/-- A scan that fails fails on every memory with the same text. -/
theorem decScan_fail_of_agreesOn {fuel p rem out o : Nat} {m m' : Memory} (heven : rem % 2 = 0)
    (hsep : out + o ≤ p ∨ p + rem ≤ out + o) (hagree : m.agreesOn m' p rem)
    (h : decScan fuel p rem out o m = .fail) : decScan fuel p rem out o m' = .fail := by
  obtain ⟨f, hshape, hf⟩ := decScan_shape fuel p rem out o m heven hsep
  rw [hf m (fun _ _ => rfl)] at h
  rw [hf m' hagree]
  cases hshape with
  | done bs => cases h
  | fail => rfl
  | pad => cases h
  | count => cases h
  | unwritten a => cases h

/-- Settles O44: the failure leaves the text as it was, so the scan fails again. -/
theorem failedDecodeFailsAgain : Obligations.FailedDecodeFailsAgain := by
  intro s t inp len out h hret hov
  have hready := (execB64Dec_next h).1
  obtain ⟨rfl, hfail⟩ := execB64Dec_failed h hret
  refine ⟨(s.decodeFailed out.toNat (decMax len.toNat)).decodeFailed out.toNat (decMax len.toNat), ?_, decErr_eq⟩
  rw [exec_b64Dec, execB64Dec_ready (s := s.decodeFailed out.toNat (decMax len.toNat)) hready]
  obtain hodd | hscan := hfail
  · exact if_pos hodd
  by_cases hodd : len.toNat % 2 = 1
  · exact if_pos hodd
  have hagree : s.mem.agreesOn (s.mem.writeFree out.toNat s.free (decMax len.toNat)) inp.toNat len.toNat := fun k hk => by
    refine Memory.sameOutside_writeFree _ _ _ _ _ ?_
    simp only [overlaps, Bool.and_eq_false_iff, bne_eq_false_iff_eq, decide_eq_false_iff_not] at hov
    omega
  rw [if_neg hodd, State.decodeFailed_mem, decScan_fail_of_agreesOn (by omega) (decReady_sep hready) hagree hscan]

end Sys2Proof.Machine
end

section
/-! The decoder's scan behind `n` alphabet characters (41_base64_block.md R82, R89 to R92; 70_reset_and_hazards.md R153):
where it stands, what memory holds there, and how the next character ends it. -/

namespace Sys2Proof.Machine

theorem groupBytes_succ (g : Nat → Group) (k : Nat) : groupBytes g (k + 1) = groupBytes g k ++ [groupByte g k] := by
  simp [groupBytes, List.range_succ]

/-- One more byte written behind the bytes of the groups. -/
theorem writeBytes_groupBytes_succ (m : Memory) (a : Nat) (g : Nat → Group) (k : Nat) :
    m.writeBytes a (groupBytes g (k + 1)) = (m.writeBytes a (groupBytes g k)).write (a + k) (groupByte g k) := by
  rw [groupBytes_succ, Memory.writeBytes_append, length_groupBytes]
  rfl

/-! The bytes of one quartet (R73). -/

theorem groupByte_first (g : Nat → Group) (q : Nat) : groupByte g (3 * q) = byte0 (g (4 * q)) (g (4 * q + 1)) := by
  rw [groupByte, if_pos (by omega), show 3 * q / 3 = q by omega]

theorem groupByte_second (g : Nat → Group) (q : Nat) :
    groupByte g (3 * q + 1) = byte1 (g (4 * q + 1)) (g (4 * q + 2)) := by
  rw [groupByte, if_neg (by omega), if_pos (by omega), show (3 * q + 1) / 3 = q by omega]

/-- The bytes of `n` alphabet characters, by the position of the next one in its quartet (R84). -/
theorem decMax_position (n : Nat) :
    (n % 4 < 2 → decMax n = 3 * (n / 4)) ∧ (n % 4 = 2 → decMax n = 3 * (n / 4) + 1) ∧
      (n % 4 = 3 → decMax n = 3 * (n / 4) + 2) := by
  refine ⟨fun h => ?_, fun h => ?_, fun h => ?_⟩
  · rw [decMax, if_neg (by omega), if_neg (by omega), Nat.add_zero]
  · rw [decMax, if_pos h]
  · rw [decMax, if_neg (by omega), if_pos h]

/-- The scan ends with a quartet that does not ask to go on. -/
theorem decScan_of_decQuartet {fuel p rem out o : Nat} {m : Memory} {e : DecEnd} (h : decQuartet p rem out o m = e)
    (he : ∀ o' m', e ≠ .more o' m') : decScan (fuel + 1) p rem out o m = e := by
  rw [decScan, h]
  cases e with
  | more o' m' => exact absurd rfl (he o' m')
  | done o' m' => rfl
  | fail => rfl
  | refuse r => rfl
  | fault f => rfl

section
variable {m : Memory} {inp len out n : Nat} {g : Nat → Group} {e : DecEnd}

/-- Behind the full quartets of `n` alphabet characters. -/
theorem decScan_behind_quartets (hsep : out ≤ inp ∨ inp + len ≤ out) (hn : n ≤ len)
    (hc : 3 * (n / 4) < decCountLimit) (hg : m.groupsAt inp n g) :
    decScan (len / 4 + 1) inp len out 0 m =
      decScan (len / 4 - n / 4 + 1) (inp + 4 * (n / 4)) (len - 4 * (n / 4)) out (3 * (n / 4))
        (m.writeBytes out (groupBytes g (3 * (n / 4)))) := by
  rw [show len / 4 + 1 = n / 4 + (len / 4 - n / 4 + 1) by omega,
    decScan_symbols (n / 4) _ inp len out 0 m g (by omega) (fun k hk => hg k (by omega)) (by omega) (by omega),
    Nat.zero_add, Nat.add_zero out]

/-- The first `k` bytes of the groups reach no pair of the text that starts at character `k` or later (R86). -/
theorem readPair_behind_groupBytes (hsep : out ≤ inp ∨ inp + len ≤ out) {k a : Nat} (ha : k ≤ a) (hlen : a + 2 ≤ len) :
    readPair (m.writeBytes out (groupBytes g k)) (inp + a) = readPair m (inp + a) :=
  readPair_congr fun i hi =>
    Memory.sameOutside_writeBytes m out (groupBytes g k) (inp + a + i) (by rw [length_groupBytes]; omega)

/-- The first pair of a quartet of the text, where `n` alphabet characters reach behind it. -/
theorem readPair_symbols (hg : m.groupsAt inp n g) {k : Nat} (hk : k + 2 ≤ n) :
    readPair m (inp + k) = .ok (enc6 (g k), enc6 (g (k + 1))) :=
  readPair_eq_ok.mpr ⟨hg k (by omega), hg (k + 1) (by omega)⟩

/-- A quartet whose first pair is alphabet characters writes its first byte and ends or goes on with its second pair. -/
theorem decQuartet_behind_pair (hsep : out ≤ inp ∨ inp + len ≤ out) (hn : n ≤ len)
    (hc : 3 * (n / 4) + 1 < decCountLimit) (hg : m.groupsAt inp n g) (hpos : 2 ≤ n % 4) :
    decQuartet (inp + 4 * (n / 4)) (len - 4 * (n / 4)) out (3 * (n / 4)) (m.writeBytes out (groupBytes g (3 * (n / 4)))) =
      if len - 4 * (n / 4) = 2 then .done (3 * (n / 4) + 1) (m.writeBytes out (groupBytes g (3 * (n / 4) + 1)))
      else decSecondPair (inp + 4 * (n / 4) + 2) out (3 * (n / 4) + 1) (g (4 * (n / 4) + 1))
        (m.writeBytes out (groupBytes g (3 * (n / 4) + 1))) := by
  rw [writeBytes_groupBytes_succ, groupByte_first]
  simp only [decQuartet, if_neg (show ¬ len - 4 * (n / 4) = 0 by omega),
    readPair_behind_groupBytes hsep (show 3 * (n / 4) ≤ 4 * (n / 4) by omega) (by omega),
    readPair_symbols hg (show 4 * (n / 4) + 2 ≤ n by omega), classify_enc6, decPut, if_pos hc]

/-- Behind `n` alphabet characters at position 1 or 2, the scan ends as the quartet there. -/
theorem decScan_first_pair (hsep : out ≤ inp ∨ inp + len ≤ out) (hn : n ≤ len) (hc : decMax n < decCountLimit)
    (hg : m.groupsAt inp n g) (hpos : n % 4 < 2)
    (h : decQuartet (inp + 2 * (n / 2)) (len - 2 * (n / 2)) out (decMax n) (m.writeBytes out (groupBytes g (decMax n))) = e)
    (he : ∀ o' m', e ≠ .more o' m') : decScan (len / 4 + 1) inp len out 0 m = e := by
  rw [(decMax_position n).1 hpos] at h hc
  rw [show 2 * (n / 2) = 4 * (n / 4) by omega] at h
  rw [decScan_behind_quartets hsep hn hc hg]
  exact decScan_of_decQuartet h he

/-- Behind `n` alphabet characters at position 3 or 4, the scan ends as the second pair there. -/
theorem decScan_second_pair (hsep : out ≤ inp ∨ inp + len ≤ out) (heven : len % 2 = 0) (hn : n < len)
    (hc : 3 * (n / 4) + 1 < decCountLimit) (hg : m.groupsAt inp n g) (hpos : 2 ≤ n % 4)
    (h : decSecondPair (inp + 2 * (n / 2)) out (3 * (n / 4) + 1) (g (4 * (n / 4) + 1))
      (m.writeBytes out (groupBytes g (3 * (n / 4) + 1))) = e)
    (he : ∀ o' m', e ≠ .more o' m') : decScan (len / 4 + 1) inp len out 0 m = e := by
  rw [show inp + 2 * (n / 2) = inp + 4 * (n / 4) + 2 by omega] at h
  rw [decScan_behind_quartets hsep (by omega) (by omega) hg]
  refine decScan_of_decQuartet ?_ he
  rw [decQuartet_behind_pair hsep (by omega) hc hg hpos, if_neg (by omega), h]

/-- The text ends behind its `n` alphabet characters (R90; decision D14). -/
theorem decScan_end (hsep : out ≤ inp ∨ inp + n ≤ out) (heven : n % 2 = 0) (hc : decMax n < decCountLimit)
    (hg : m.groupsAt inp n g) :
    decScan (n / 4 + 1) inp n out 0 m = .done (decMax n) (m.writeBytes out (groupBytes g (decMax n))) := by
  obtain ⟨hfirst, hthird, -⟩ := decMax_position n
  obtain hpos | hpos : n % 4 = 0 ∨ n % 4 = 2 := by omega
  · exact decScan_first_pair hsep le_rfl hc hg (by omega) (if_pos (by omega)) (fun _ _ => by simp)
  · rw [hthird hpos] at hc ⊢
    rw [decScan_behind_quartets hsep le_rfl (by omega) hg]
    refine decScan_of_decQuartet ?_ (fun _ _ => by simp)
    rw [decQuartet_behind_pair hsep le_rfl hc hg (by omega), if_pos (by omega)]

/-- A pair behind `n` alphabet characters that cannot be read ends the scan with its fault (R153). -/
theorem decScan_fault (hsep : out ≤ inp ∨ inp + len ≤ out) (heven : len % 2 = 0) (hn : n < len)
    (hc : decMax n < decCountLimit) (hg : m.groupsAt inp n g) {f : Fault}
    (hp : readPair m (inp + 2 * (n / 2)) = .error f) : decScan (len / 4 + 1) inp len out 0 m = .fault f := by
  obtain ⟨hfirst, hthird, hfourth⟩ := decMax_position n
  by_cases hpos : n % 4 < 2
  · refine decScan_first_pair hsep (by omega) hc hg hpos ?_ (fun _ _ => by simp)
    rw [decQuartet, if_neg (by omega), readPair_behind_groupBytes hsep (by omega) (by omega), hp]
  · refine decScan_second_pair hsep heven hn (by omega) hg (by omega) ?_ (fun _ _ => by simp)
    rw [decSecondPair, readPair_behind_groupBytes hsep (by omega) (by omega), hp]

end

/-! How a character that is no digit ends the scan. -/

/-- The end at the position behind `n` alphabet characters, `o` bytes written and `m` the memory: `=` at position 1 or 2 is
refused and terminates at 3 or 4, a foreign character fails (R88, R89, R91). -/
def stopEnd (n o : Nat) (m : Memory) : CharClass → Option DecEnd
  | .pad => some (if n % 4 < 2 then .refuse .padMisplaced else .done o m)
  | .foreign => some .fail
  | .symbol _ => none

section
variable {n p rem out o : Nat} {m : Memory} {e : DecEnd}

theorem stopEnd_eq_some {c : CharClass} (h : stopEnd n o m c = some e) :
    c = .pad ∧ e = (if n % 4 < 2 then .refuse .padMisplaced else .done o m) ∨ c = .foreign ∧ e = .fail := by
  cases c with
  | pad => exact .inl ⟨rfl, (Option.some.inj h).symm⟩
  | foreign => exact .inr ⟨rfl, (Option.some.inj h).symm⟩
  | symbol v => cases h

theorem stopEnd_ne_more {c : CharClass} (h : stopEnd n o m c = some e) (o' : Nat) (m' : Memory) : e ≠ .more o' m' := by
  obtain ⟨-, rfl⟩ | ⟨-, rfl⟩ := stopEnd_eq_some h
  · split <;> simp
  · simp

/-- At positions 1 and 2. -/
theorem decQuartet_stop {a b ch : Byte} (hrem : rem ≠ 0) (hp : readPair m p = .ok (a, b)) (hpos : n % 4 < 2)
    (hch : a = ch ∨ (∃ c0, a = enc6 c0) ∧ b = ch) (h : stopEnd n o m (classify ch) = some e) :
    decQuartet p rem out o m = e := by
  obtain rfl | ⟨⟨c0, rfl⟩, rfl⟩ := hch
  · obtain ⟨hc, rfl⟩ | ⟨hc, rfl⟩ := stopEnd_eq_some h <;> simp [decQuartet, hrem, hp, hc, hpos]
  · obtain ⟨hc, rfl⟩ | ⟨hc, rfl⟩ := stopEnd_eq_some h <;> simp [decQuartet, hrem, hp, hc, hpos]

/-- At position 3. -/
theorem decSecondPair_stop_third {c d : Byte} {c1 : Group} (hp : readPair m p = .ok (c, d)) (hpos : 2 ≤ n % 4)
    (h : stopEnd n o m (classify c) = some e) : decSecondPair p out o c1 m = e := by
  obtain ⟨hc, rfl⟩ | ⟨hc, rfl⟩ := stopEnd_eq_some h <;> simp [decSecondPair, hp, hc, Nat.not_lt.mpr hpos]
▬▬▬
**Exercise requirements:** In the listing above, locate the line with "refine decScan_of_decQuartet ?_ (fun" and the line with "the scan. -/", then extract exactly those lines and every line between them, and nothing more.

**Reply to the exercise:**
    refine decScan_of_decQuartet ?_ (fun _ _ => by simp)
    rw [decQuartet_behind_pair hsep le_rfl hc hg (by omega), if_pos (by omega)]

/-- A pair behind `n` alphabet characters that cannot be read ends the scan with its fault (R153). -/
theorem decScan_fault (hsep : out ≤ inp ∨ inp + len ≤ out) (heven : len % 2 = 0) (hn : n < len)
    (hc : decMax n < decCountLimit) (hg : m.groupsAt inp n g) {f : Fault}
    (hp : readPair m (inp + 2 * (n / 2)) = .error f) : decScan (len / 4 + 1) inp len out 0 m = .fault f := by
  obtain ⟨hfirst, hthird, hfourth⟩ := decMax_position n
  by_cases hpos : n % 4 < 2
  · refine decScan_first_pair hsep (by omega) hc hg hpos ?_ (fun _ _ => by simp)
    rw [decQuartet, if_neg (by omega), readPair_behind_groupBytes hsep (by omega) (by omega), hp]
  · refine decScan_second_pair hsep heven hn (by omega) hg (by omega) ?_ (fun _ _ => by simp)
    rw [decSecondPair, readPair_behind_groupBytes hsep (by omega) (by omega), hp]

end

/-! How a character that is no digit ends the scan. -/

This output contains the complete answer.